[[ Records shown, beginning ]]

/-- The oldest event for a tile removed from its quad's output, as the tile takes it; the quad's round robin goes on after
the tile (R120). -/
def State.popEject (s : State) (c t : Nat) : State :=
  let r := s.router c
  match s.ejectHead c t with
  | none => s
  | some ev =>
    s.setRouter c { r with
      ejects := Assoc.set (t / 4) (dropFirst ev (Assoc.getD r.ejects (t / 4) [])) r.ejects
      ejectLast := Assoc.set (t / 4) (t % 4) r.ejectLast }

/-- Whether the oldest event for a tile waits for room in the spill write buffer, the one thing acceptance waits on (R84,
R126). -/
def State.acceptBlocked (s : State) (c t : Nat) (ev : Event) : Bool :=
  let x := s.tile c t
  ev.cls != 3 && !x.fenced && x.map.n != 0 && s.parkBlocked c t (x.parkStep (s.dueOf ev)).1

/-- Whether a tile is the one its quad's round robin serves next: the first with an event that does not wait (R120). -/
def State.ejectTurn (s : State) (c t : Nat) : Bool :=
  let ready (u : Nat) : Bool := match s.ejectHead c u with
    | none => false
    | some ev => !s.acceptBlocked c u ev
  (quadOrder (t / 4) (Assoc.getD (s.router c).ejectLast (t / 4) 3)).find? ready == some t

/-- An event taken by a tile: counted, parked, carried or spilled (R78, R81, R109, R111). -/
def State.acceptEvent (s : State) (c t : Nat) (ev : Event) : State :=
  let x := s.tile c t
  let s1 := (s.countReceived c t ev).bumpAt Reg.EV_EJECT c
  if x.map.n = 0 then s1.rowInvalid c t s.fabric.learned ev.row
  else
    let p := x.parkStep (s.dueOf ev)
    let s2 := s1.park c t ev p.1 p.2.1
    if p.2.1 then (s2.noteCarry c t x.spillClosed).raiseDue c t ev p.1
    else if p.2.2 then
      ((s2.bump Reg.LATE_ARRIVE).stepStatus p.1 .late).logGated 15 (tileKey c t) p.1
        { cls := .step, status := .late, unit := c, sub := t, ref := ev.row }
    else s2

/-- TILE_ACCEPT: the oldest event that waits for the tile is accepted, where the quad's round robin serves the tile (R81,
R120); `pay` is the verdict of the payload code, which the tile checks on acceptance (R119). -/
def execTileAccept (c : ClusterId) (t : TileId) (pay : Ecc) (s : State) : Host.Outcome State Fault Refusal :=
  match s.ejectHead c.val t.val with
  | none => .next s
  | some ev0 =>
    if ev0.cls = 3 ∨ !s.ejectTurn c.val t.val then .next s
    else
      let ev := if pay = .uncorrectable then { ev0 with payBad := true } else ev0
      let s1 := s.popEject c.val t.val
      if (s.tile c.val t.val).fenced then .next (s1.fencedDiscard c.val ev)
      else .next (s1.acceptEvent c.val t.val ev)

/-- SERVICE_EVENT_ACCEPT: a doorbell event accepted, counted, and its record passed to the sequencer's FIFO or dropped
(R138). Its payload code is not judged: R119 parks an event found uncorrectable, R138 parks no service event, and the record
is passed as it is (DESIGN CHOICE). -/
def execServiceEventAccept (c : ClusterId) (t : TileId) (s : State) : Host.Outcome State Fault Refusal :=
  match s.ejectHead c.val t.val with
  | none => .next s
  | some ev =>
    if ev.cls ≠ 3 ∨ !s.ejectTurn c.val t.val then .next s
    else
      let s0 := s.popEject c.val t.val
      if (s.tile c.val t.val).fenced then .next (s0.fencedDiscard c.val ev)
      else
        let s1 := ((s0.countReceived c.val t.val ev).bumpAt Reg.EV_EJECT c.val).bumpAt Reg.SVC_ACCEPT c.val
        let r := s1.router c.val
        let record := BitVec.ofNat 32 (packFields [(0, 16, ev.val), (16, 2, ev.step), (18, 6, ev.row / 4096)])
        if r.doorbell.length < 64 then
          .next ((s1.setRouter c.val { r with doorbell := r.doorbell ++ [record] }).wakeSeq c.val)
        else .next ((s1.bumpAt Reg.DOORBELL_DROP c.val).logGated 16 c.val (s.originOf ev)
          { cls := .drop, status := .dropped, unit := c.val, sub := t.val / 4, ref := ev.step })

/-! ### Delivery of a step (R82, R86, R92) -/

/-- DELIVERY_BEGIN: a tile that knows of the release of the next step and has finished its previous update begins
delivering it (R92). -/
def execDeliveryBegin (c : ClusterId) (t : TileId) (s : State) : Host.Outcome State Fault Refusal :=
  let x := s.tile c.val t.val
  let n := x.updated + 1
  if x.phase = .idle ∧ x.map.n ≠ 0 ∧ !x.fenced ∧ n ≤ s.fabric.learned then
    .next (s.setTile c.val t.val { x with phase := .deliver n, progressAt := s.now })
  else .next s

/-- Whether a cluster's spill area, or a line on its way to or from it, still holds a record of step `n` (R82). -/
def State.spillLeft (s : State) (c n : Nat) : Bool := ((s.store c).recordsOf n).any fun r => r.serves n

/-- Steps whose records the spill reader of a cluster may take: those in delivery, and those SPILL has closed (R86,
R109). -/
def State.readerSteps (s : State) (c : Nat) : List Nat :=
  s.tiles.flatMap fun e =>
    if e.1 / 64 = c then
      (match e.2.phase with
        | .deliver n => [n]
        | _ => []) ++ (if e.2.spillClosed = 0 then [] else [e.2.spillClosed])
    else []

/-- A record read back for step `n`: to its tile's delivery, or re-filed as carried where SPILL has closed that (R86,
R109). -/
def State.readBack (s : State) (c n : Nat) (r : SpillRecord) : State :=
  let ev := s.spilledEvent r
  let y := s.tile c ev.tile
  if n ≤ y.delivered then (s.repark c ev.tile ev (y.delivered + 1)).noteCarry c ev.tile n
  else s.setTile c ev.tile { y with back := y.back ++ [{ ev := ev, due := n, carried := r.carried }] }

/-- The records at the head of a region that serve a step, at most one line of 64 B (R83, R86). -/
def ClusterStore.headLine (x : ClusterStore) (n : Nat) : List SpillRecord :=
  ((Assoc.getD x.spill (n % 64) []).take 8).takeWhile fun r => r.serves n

[[ Records shown, end ]]

◆ Assignment
All of the data above should be reproduced verbatim.

◆ Result of the task
/-- The oldest event for a tile removed from its quad's output, as the tile takes it; the quad's round robin goes on after
the tile (R120). -/
def State.popEject (s : State) (c t : Nat) : State :=
  let r := s.router c
  match s.ejectHead c t with
  | none => s
  | some ev =>
    s.setRouter c { r with
      ejects := Assoc.set (t / 4) (dropFirst ev (Assoc.getD r.ejects (t / 4) [])) r.ejects
      ejectLast := Assoc.set (t / 4) (t % 4) r.ejectLast }

/-- Whether the oldest event for a tile waits for room in the spill write buffer, the one thing acceptance waits on (R84,
R126). -/
def State.acceptBlocked (s : State) (c t : Nat) (ev : Event) : Bool :=
  let x := s.tile c t
  ev.cls != 3 && !x.fenced && x.map.n != 0 && s.parkBlocked c t (x.parkStep (s.dueOf ev)).1

/-- Whether a tile is the one its quad's round robin serves next: the first with an event that does not wait (R120). -/
def State.ejectTurn (s : State) (c t : Nat) : Bool :=
  let ready (u : Nat) : Bool := match s.ejectHead c u with
    | none => false
    | some ev => !s.acceptBlocked c u ev
  (quadOrder (t / 4) (Assoc.getD (s.router c).ejectLast (t / 4) 3)).find? ready == some t

/-- An event taken by a tile: counted, parked, carried or spilled (R78, R81, R109, R111). -/
def State.acceptEvent (s : State) (c t : Nat) (ev : Event) : State :=
  let x := s.tile c t
  let s1 := (s.countReceived c t ev).bumpAt Reg.EV_EJECT c
  if x.map.n = 0 then s1.rowInvalid c t s.fabric.learned ev.row
  else
    let p := x.parkStep (s.dueOf ev)
    let s2 := s1.park c t ev p.1 p.2.1
    if p.2.1 then (s2.noteCarry c t x.spillClosed).raiseDue c t ev p.1
    else if p.2.2 then
      ((s2.bump Reg.LATE_ARRIVE).stepStatus p.1 .late).logGated 15 (tileKey c t) p.1
        { cls := .step, status := .late, unit := c, sub := t, ref := ev.row }
    else s2

/-- TILE_ACCEPT: the oldest event that waits for the tile is accepted, where the quad's round robin serves the tile (R81,
R120); `pay` is the verdict of the payload code, which the tile checks on acceptance (R119). -/
def execTileAccept (c : ClusterId) (t : TileId) (pay : Ecc) (s : State) : Host.Outcome State Fault Refusal :=
  match s.ejectHead c.val t.val with
  | none => .next s
  | some ev0 =>
    if ev0.cls = 3 ∨ !s.ejectTurn c.val t.val then .next s
    else
      let ev := if pay = .uncorrectable then { ev0 with payBad := true } else ev0
      let s1 := s.popEject c.val t.val
      if (s.tile c.val t.val).fenced then .next (s1.fencedDiscard c.val ev)
      else .next (s1.acceptEvent c.val t.val ev)

/-- SERVICE_EVENT_ACCEPT: a doorbell event accepted, counted, and its record passed to the sequencer's FIFO or dropped
(R138). Its payload code is not judged: R119 parks an event found uncorrectable, R138 parks no service event, and the record
is passed as it is (DESIGN CHOICE). -/
def execServiceEventAccept (c : ClusterId) (t : TileId) (s : State) : Host.Outcome State Fault Refusal :=
  match s.ejectHead c.val t.val with
  | none => .next s
  | some ev =>
    if ev.cls ≠ 3 ∨ !s.ejectTurn c.val t.val then .next s
    else
      let s0 := s.popEject c.val t.val
      if (s.tile c.val t.val).fenced then .next (s0.fencedDiscard c.val ev)
      else
        let s1 := ((s0.countReceived c.val t.val ev).bumpAt Reg.EV_EJECT c.val).bumpAt Reg.SVC_ACCEPT c.val
        let r := s1.router c.val
        let record := BitVec.ofNat 32 (packFields [(0, 16, ev.val), (16, 2, ev.step), (18, 6, ev.row / 4096)])
        if r.doorbell.length < 64 then
          .next ((s1.setRouter c.val { r with doorbell := r.doorbell ++ [record] }).wakeSeq c.val)
        else .next ((s1.bumpAt Reg.DOORBELL_DROP c.val).logGated 16 c.val (s.originOf ev)
          { cls := .drop, status := .dropped, unit := c.val, sub := t.val / 4, ref := ev.step })

/-! ### Delivery of a step (R82, R86, R92) -/

/-- DELIVERY_BEGIN: a tile that knows of the release of the next step and has finished its previous update begins
delivering it (R92). -/
def execDeliveryBegin (c : ClusterId) (t : TileId) (s : State) : Host.Outcome State Fault Refusal :=
  let x := s.tile c.val t.val
  let n := x.updated + 1
  if x.phase = .idle ∧ x.map.n ≠ 0 ∧ !x.fenced ∧ n ≤ s.fabric.learned then
    .next (s.setTile c.val t.val { x with phase := .deliver n, progressAt := s.now })
  else .next s

/-- Whether a cluster's spill area, or a line on its way to or from it, still holds a record of step `n` (R82). -/
def State.spillLeft (s : State) (c n : Nat) : Bool := ((s.store c).recordsOf n).any fun r => r.serves n

/-- Steps whose records the spill reader of a cluster may take: those in delivery, and those SPILL has closed (R86,
R109). -/
def State.readerSteps (s : State) (c : Nat) : List Nat :=
  s.tiles.flatMap fun e =>
    if e.1 / 64 = c then
      (match e.2.phase with
        | .deliver n => [n]
        | _ => []) ++ (if e.2.spillClosed = 0 then [] else [e.2.spillClosed])
    else []

/-- A record read back for step `n`: to its tile's delivery, or re-filed as carried where SPILL has closed that (R86,
R109). -/
def State.readBack (s : State) (c n : Nat) (r : SpillRecord) : State :=
  let ev := s.spilledEvent r
  let y := s.tile c ev.tile
  if n ≤ y.delivered then (s.repark c ev.tile ev (y.delivered + 1)).noteCarry c ev.tile n
  else s.setTile c ev.tile { y with back := y.back ++ [{ ev := ev, due := n, carried := r.carried }] }

/-- The records at the head of a region that serve a step, at most one line of 64 B (R83, R86). -/
def ClusterStore.headLine (x : ClusterStore) (n : Nat) : List SpillRecord :=
  ((Assoc.getD x.spill (n % 64) []).take 8).takeWhile fun r => r.serves n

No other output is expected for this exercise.